The third choice is for you to have a small PBX on premise and purchase a SIP trunk from an ITSP (Internet Telephony Service Provider). This is usually a more complicated route but it provides significant savings. However, with only two phones, the savings may not be worth the effort.

Edit:

Also, you mentioned that the guaranteed upstream bandwidth is 700 Kbps. Layered CAKE polices the priority queue at 25% of the configured bandwidth.

700 Kbps * 0.25 = 175 Mbps. One G.711 call consumes 80 Kbps (RTP payload + IP header + RTP header + UDP header) without factoring in any Layer-2 overhead. So, without the L2 overhead, you barely have enough Layered Cake priority queue bandwidth for two G.711 calls. You have fewer than 20 bytes of available L2 overhead left in each RTP packet before you hit the 175 Kbps of the bandwidth limit in the priority queue. Once that limit is exceeded, CAKE will start tail-dropping packets out of the priority queue, and people on the other end of the phone call will experience dropped sounds or even dropped syllables.

Cisco recommends to set the priority queue to no more than 33% of the total bandwidth. If we could do this in CAKE, you would have 231 Kbps limit in the upstream priority queue, which would give you 88 bytes per packet available for the L2 overhead in each of the two simultaneous calls before you would hit the priority queue bandwidth limit of 231 Kbps. The 88 bytes of L2 overhead per packet is sufficient for any L2 protocol, including your flavor of DSL with PPPOE. Unfortunately, to the best of my knowledge, the 25% reservation of the total bandwidth as the priority queue bandwidth limit cannot be modified in CAKE.

Chances are that CAKE would be dropping voice packets if both G.711 calls are active in your environment. Therefore, you should also inquire about the availability of the G.729 codec with the VoIP provider, as it may be necessary to run one or both phones at G.729 instead of G.711. The selection of the codec (G.711 vs G.729) would have to be decided on the empirical basis (aka trial and error).

1 Like

You didn’t answer the question about the Link Layer Adaptation setting.

Only if a) your ISP properly marks the incoming packets... and if the bandwidth reserved for the high priority tin is larger than 100Kbps, otherwise cake will essentially ignore the dscp and schedule the packets into the lower priority tins. But I agree, it is worth trying layer_caker over piece_of_cake here, but I am not certain that one would be theoretically better.

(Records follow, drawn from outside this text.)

-- ==== Sys2Proof/Tests/Slice0.lean ====
section
/-! SUPPORT. The model's own tests. Expected values are the spec's: the worked encodings of 30_encoding.md R107 and the vectors V10 to
V108 of 95_test_vectors.md, named in each test, or words written out by hand from the tables of R92 to R97. The last part shows for each
statement with hypotheses a state and operands that meet them. -/

open Sys2Proof Sys2Proof.Machine

namespace Sys2Proof.Tests

/-! ## Helpers -/

/-- A component of the next state, if there is one. -/
def got {α : Type} (r : Result) (f : State → α) : Option α :=
  match r with
  | .next t => some (f t)
  | .fault _ => none
  | .refused _ => none

/-- A step answers a next state. -/
def runs (r : Result) : Bool := (got r (fun _ => ())).isSome

/-- The state after reset with the test gains of 95_test_vectors.md and a distance of 100 cm. -/
def bench : State :=
  { State.reset with ctl := ControllerRegs.reset ⟨3277, 0, 655, 1311, 33, 655⟩, snap := ⟨0, 0x00640000, false, false⟩ }

/-- `bench` in mode `m`, with the target, the two counts, the last error and the steady counter as given. -/
def at_ (m : Mode) (target l r : BitVec 64) (lastError : BitVec 66) (steady : BitVec 16) : State :=
  { bench with
    enc := { bench.enc with leftTicks := l, rightTicks := r, lSeen := true, rSeen := true }
    ctl := { bench.ctl with mode := m, targetTicks := target, lastError := lastError, steadyCounter := steady } }

/-- `bench` in Turn. -/
def turning (bearing : BitVec 16) (heading : Q16) (steady : BitVec 16) (g : Gains) : State :=
  { bench with
    ctl := { bench.ctl with mode := .turn, targetBearing := bearing, steadyCounter := steady, gains := g }
    snap := { bench.snap with heading := heading } }

/-- `bench` with one command waiting. -/
def waiting (s : State) (w : CommandWord) : State := { s with cmdQ := [w] }

/-- `bench` with the decoder accumulating: `n` intervals in the window, the last edge at `prev`. -/
def scanning (n : Fin 9) (prev : Time) (assembled : List Byte) : State :=
  { bench with
    bc := { bench.bc with state := .accumulating, edgeCount := n, prevEdgeT := prev, threshValid := true, threshold := 200,
                          assembled := assembled } }

/-- `scanning` with eight intervals of the sentinel in the window: bars 100 100 250 250 and one due, spaces 250 100 100 100. -/
def sentinelWindow (assembled : List Byte) : State :=
  let s := scanning 8 1250 assembled
  { s with bc := { s.bc with barW := #v[100, 100, 250, 250, 0], spaceW := #v[250, 100, 100, 100] } }

/-- `bench` with one status period but one tick over. -/
def duringPeriod (s : State) : State := { s with ctl := { s.ctl with telemCounter := 99 } }

/-! ## WellFormed -/

theorem test_wf_refuses_payload_of_255 : Instr.wf (.barcode (List.replicate 255 0x41)) = false := by
  rw [wf_barcode, List.length_replicate]; decide
theorem test_wf_allows_payload_of_254 : Instr.wf (.barcode (List.replicate 254 0x41)) = true := by
  rw [wf_barcode, List.length_replicate]; decide

/-! ## Decoding: a word of each row, written out from its table -/

theorem test_decode_reset : decodeEvent 0x00000000000000000000 = .ok .reset := by decide
theorem test_decode_ledge : decodeEvent 0x010000000000000003E8 = .ok (.ledge 1000) := by decide
theorem test_decode_redge : decodeEvent 0x020000000000000003E8 = .ok (.redge 1000) := by decide
theorem test_decode_pedgeR : decodeEvent 0x030100000000000003E8 = .ok (.pedgeR 1000) := by decide
/-- V93: the seven high bits of `sub` are ignored. -/
theorem test_decode_pedgeR_ignored_bits : decodeEvent 0x03FF00000000000003E8 = .ok (.pedgeR 1000) := by decide
theorem test_decode_pedgeF : decodeEvent 0x0300000000000000044C = .ok (.pedgeF 1100) := by decide
theorem test_decode_snap :
    decodeEvent 0x042F005A8000000F0000 = .ok (.snap ⟨true, true, true, true, false, true, 0x005A8000, 0x000F0000⟩) := by decide
theorem test_decode_snap_partial :
    decodeEvent 0x040200000000000E8000 = .ok (.snap ⟨false, true, false, false, false, false, 0, 0x000E8000⟩) := by decide
theorem test_decode_cpush : decodeEvent 0x05000000020000000064 = .ok (.cpush 0x020000000064) := by decide
theorem test_decode_ctick : decodeEvent 0x06020000000000000000 = .ok (.ctick 2) := by decide
theorem test_decode_tpop : decodeEvent 0x07000000000000000000 = .ok .tpop := by decide
/-- V92: reserved events. -/
theorem test_decode_reserved_event :
    decodeEvent 0x08000000000000000000 = .error (.reservedEvent 0x08) ∧
    decodeEvent 0xFF0123456789ABCDEF01 = .error (.reservedEvent 0xFF) := by decide

theorem test_decode_setmodeIdle : decodeCommand ModeChars.spec 0x017000000000 = .ok .setmodeIdle := by decide
theorem test_decode_setmodeFwd : decodeCommand ModeChars.spec 0x016600000000 = .ok .setmodeFwd := by decide
theorem test_decode_setmodeBa : decodeCommand ModeChars.spec 0x016200000000 = .ok .setmodeBa := by decide
theorem test_decode_setmodeTurn : decodeCommand ModeChars.spec 0x017400000000 = .ok .setmodeTurn := by decide
theorem test_decode_setticks : decodeCommand ModeChars.spec 0x020000000064 = .ok (.setticks 100) := by decide
theorem test_decode_setbear : decodeCommand ModeChars.spec 0x0300FFFFFFA6 = .ok (.setbear (-90)) := by decide
theorem test_decode_setgain : decodeCommand ModeChars.spec 0x04050000028F = .ok (.setgain 5 655) := by decide
theorem test_decode_rstenc : decodeCommand ModeChars.spec 0x050000000000 = .ok .rstenc := by decide
/-- V53, V54: reserved command words. -/
theorem test_decode_reserved_command :
    decodeCommand ModeChars.spec 0x017300000000 = .error (.reservedCommand 0x01 0x73) ∧
    decodeCommand ModeChars.spec 0x000000000000 = .error (.reservedCommand 0x00 0x00) ∧
    decodeCommand ModeChars.spec 0x060000000000 = .error (.reservedCommand 0x06 0x00) := by decide

theorem test_decode_fwd : decodeActuation 0x010000 = .ok .fwd := by decide
theorem test_decode_bwd : decodeActuation 0x020000 = .ok .bwd := by decide
theorem test_decode_rcw : decodeActuation 0x030000 = .ok .rcw := by decide
theorem test_decode_rccw : decodeActuation 0x040000 = .ok .rccw := by decide
theorem test_decode_stop : decodeActuation 0x050000 = .ok .stop := by decide
theorem test_decode_speed : decodeActuation 0x063D71 = .ok (.speed 15729) := by decide
theorem test_decode_tiltl : decodeActuation 0x070000 = .ok .tiltl := by decide
theorem test_decode_tiltr : decodeActuation 0x080000 = .ok .tiltr := by decide
theorem test_decode_no_actuation :
    decodeActuation 0x090000 = .error (.noSuchActuation 0x09) ∧
    decodeActuation 0x010001 = .error (.actuationOperand 0x01) := by decide

/-- The record of V80, its 55 bytes written out by R97: 'f', 500, 500, 1000, 0, 500, #65536, #3277, #0, #655, 65535. -/
theorem test_decode_status :
    decodeRecord
      ([0x01, 0x66, 0, 0, 0, 0, 0, 0, 0x01, 0xF4, 0, 0, 0, 0, 0, 0, 0x01, 0xF4, 0, 0, 0, 0, 0, 0, 0x03, 0xE8, 0, 0] ++
        [0, 0, 0, 0, 0, 0, 0, 0x01, 0xF4, 0x00, 0x01, 0x00, 0x00, 0x00, 0x00, 0x0C, 0xCD, 0, 0, 0, 0, 0x00, 0x00, 0x02, 0x8F,
          0xFF, 0xFF]) =
      .ok (.status ⟨0x66, 500, 500, 1000, 0, 500, 65536, 3277, 0, 655, 65535⟩) := by decide
theorem test_decode_barcode : decodeRecord [0x02, 0x03, 0x41, 0x42, 0x31] = .ok (.barcode [0x41, 0x42, 0x31]) := by decide
theorem test_decode_barcode_empty : decodeRecord [0x02, 0x00] = .ok (.barcode []) := by decide
theorem test_decode_diag : decodeRecord [0x03, 0x01] = .ok (.diag 1) := by decide
theorem test_decode_bad_record :
    decodeRecord [0x02, 0x02, 0x41] = .error (.recordLength [0x02, 0x02, 0x41]) ∧
    decodeRecord [0x04] = .error (.noSuchRecord [0x04]) := by decide

/-- The table's numbering: its own match values, and BARCODE in one byte and in two (log entry 16). -/
theorem test_table_words :
    decodeTableWord 80 0x03010000000000000000 = some (.pedgeR 0) ∧
    decodeTableWord 48 0x017400000000 = some .setmodeTurn ∧
    decodeTableWord 24 0x080000 = some .tiltr ∧
    decodeTableWord 8 0x02 = some (.barcode []) ∧
    decodeTableWord 16 0x0002 = some (.barcode []) ∧
    decodeTableWord 16 0x0202 = some (.barcode [0, 0]) ∧
    decodeTableWord 16 0x0301 = some (.diag 1) := by decide

/-- The table's match value of STATUS, 0x01 and 54 bytes of zeros, in the operand of speed 9. -/
theorem test_table_status :
    decodeTableWord 440
      0x01000000000000000000000000000000000000000000000000000000000000000000000000000000000000000000000000000000000009 = some (.status ⟨0, 0, 0, 0, 0, 0, 0, 0, 0, 0, 9⟩) := by rfl

theorem test_encode_examples :
    encode ModeChars.spec (.snap ⟨false, true, true, false, true, false, 0, 0x000E8000⟩) =
      .event 0x041600000000000E8000 ∧
    encode ModeChars.spec (.setbear (-90)) = .command 0x0300FFFFFFA6 ∧
    encode ModeChars.spec (.barcode [0x41]) = .telemetry [0x02, 0x01, 0x41] := by decide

Two concurrent calls, which honestly seems like an acceptable trade-off, no?

1 Like

+1; @tombadog could you post the output of the following three commands, issued from a ssh shell on the router please:

ifstatus wan
cat /etc/config/sqm
tc -s qdisc
1 Like

700 Kbps * 0.25 = 175 Mbps. It’s not enough for two calls if they are G.711 calls - as long as CAKE manages the queues because CAKE polices the priority queue at 25% of the total bandwidth.

Chances are CAKE would be dropping voice packets if both calls are active.

So, the original poster should also inquire about the availability of the G.729 codec with the VoIP provider, as it may be necessary to run one or both phones at G.729 instead of G.711. I’ll update my previous post with this info.

1 Like

Your a) assumption is incorrect. The VoIP packets need to be scheduled into the priority queue in the egress (out to the Internet) direction. The marking of the VoIP packets in the ingress (from the Internet) direction by the VoIP provider is also desirable but most likely outside of the OP’s control and also is not as critical, as the OP has three times the amount of download bandwidth as he does the upload bandwidth.

However, the OP can control the scheduling of the VoIP packets in the egress (out to the Internet) direction into the priority queue by making sure that the VoIP packets arrive in the OpenWRT box properly marked with DSCP 46 (EF). Because the upstream bandwidth is only 700 Kbps, it’s extremely important that the VoIP packets are scheduled into the priority queue in the egress (out to the Internet) direction, so much so that without the VoIP packets being scheduled into the priority queue in the egress direction, the IP calls will most likely be unusable as long as the OP consumes any Internet-based content or sends email while on the phone.

Thanks for all the info.
Sorry I forgot, Link Layer Adaption is set to ATM.
I was planning to use my current DECT phone with an ATA so thanks - I can check for the marking capability before purchasing.

Codecs wise the VOIP provider supports both those codecs so I should probably check if any potential ATAs supports these as well?

Please set the overhead to 44. Overhead 0 is certainly wrong....

1 Like

Yes, make sure the ATA(s) support G.729 and also make sure that the ATAs have a setting to mark VoIP (RTP) packets as DSCP 46 (EF).

Do you have an Ethernet switch? Is it managed? If it is, make sure it doesn’t overwrite QoS markings. The easiest thing is to turn QoS off in the switch completely.

1 Like